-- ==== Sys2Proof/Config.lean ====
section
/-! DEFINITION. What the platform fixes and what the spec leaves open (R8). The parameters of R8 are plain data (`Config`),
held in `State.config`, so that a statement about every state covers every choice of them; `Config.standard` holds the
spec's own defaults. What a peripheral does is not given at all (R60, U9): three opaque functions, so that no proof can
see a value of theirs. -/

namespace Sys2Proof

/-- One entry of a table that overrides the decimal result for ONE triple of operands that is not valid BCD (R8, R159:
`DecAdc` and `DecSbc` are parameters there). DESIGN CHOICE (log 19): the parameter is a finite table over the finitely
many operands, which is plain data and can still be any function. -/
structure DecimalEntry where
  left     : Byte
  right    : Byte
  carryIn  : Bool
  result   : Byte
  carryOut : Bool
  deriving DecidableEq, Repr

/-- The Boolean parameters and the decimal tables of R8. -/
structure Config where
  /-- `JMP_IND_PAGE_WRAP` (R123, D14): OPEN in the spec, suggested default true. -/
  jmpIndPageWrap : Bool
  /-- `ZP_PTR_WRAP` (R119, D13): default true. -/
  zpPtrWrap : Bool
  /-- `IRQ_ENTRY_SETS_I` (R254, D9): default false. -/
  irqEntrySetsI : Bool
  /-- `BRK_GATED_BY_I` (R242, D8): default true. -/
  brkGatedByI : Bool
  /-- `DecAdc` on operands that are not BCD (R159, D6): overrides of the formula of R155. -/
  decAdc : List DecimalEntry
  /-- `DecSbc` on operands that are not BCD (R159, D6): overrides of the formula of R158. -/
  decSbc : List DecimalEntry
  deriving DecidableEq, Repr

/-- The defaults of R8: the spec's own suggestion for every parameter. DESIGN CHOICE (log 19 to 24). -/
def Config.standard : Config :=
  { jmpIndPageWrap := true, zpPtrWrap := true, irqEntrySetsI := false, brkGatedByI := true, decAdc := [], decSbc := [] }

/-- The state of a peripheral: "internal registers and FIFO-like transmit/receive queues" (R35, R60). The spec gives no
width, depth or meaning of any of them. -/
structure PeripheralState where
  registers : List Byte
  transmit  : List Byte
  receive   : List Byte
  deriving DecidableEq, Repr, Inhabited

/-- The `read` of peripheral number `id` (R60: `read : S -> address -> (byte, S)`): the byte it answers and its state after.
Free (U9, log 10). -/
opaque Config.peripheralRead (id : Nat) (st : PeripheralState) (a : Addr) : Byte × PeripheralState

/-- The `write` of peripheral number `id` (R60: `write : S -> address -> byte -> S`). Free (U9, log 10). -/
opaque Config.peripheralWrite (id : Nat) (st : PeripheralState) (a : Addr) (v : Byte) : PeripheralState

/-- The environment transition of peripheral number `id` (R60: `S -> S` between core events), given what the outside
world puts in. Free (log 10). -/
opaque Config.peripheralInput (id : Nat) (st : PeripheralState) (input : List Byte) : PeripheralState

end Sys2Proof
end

--

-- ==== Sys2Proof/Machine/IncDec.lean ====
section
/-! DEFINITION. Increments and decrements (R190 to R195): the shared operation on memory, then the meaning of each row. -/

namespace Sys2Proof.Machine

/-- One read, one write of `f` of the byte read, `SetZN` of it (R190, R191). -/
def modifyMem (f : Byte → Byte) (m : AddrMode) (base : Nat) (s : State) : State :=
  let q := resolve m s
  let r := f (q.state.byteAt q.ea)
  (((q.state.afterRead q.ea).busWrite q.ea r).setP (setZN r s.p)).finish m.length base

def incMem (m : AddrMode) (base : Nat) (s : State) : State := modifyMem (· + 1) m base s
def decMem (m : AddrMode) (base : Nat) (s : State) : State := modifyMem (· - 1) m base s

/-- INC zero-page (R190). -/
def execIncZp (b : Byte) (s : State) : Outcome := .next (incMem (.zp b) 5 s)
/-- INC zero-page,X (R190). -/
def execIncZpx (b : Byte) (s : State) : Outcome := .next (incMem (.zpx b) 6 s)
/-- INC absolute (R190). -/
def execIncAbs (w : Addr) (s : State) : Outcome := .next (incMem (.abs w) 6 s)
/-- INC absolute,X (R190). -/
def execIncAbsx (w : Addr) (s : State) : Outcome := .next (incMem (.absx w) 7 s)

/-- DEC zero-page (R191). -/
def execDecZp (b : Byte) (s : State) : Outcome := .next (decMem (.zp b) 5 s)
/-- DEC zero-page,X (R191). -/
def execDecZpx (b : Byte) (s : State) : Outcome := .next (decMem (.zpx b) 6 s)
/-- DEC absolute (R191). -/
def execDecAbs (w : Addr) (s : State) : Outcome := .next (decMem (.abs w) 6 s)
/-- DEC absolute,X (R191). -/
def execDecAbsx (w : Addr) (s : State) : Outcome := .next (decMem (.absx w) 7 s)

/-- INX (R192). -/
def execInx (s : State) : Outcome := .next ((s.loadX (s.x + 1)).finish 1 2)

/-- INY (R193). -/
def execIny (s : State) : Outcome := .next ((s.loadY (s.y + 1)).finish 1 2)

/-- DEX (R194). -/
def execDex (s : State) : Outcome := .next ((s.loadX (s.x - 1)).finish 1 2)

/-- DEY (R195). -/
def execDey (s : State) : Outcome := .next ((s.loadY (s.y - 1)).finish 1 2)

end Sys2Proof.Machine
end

==

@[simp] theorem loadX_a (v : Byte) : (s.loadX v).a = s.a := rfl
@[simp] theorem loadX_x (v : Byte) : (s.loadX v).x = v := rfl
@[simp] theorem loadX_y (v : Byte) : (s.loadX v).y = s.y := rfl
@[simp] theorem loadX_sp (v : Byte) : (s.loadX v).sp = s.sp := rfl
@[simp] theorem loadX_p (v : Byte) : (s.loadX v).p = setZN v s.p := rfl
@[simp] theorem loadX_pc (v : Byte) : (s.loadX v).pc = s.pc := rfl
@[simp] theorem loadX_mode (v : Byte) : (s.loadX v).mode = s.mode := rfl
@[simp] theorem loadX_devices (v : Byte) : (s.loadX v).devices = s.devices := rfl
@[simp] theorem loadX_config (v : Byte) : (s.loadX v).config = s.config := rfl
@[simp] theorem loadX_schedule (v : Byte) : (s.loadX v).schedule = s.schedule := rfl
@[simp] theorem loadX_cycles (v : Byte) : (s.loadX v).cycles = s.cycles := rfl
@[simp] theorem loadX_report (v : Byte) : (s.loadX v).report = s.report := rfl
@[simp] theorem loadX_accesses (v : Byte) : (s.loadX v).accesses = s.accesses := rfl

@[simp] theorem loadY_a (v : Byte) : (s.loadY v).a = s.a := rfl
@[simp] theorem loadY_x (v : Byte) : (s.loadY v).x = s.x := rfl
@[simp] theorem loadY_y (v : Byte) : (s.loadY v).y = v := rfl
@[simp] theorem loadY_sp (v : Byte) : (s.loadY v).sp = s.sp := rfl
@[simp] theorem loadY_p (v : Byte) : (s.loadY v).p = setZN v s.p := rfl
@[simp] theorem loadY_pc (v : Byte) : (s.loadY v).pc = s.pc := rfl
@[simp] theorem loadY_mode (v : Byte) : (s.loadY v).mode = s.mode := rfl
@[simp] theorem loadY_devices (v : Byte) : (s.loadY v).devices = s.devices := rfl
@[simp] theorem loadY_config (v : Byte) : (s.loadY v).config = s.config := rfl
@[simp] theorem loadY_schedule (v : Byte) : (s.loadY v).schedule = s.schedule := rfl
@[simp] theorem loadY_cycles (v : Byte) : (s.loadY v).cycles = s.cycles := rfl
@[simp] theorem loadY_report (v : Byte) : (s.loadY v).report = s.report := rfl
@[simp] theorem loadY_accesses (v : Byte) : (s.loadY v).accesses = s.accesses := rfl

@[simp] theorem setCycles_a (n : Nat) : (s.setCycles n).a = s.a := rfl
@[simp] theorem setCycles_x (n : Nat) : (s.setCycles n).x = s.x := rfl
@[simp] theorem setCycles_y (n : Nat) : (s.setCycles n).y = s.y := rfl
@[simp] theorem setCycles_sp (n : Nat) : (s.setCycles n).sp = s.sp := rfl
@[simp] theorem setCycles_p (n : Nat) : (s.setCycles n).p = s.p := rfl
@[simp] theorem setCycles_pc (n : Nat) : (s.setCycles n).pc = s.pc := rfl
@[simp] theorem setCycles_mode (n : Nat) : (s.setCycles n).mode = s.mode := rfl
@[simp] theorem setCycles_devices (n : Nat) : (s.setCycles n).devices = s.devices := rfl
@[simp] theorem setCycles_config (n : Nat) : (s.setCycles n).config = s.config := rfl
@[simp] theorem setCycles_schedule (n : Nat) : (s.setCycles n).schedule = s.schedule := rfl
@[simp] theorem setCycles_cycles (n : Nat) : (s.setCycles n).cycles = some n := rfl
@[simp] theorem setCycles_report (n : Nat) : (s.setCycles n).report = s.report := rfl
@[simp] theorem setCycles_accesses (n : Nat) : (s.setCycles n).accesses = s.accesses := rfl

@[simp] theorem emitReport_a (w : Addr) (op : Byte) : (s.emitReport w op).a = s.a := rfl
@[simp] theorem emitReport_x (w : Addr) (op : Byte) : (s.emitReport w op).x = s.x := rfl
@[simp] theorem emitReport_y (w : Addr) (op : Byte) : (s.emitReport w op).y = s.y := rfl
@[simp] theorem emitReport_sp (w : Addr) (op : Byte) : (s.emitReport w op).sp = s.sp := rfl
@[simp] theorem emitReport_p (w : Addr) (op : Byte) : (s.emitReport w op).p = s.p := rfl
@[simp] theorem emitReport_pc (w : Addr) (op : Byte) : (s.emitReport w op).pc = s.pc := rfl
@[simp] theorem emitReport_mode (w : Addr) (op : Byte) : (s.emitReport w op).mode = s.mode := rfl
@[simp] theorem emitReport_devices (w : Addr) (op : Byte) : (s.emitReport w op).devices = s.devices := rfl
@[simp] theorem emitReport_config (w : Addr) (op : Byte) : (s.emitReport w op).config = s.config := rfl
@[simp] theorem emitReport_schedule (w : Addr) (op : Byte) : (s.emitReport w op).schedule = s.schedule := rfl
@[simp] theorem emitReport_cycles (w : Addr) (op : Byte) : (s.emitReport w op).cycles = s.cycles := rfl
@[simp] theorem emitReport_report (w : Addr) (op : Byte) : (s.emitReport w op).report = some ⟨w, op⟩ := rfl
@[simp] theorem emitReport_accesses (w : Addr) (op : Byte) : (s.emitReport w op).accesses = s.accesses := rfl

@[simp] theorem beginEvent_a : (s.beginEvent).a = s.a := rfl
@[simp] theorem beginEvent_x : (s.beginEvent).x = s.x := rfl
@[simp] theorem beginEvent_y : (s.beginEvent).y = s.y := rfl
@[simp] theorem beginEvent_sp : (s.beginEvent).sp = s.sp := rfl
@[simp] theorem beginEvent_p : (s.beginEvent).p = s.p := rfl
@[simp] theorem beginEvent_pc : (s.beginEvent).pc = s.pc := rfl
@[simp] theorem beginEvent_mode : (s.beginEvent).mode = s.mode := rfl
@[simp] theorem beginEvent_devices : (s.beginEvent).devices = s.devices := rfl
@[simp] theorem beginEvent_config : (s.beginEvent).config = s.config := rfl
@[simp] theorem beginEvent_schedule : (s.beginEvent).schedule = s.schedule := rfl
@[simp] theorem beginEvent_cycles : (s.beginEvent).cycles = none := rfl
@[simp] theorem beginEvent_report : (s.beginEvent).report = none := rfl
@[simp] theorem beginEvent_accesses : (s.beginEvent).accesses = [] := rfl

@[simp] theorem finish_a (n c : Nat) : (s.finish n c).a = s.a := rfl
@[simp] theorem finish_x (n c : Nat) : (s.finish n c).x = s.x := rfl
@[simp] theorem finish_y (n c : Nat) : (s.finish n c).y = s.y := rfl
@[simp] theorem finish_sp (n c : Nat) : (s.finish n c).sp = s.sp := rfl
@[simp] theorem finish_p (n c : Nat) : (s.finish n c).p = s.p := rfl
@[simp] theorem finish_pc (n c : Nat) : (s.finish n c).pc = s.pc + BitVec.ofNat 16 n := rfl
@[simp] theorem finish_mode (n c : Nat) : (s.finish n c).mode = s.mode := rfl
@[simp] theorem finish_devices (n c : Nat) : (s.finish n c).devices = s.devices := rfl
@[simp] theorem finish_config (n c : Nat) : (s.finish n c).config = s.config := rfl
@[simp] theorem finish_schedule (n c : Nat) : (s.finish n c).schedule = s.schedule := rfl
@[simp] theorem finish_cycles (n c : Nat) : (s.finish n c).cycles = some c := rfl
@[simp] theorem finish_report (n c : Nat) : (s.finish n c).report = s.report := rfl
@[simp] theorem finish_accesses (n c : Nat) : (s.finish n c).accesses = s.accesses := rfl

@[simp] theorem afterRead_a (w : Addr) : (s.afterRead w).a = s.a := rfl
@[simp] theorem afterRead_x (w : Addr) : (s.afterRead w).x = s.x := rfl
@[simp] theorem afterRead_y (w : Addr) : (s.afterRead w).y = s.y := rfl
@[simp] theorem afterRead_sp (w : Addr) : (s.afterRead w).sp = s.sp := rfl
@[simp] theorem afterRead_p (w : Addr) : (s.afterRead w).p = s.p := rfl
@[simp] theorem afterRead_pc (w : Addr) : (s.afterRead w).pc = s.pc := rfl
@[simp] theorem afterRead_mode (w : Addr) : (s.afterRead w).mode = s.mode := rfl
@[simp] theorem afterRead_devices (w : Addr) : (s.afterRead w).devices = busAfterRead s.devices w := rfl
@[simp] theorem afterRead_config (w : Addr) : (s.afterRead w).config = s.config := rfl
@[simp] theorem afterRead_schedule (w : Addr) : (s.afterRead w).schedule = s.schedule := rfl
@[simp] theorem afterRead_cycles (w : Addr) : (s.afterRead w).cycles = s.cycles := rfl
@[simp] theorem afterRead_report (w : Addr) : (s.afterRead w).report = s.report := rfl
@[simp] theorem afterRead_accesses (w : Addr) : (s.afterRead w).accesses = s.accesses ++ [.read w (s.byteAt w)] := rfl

• Your objective: Using the entries above, give again exactly the lines from the line holding "op).config = s.config := rfl" through the line holding "c).y = s.y := rfl". Include both end lines and nothing else.

• Answer box:
@[simp] theorem emitReport_config (w : Addr) (op : Byte) : (s.emitReport w op).config = s.config := rfl
@[simp] theorem emitReport_schedule (w : Addr) (op : Byte) : (s.emitReport w op).schedule = s.schedule := rfl
@[simp] theorem emitReport_cycles (w : Addr) (op : Byte) : (s.emitReport w op).cycles = s.cycles := rfl
@[simp] theorem emitReport_report (w : Addr) (op : Byte) : (s.emitReport w op).report = some ⟨w, op⟩ := rfl
@[simp] theorem emitReport_accesses (w : Addr) (op : Byte) : (s.emitReport w op).accesses = s.accesses := rfl

@[simp] theorem beginEvent_a : (s.beginEvent).a = s.a := rfl
@[simp] theorem beginEvent_x : (s.beginEvent).x = s.x := rfl
@[simp] theorem beginEvent_y : (s.beginEvent).y = s.y := rfl
@[simp] theorem beginEvent_sp : (s.beginEvent).sp = s.sp := rfl
@[simp] theorem beginEvent_p : (s.beginEvent).p = s.p := rfl
@[simp] theorem beginEvent_pc : (s.beginEvent).pc = s.pc := rfl
@[simp] theorem beginEvent_mode : (s.beginEvent).mode = s.mode := rfl
@[simp] theorem beginEvent_devices : (s.beginEvent).devices = s.devices := rfl
@[simp] theorem beginEvent_config : (s.beginEvent).config = s.config := rfl
@[simp] theorem beginEvent_schedule : (s.beginEvent).schedule = s.schedule := rfl
@[simp] theorem beginEvent_cycles : (s.beginEvent).cycles = none := rfl
@[simp] theorem beginEvent_report : (s.beginEvent).report = none := rfl
@[simp] theorem beginEvent_accesses : (s.beginEvent).accesses = [] := rfl

@[simp] theorem finish_a (n c : Nat) : (s.finish n c).a = s.a := rfl
@[simp] theorem finish_x (n c : Nat) : (s.finish n c).x = s.x := rfl
@[simp] theorem finish_y (n c : Nat) : (s.finish n c).y = s.y := rfl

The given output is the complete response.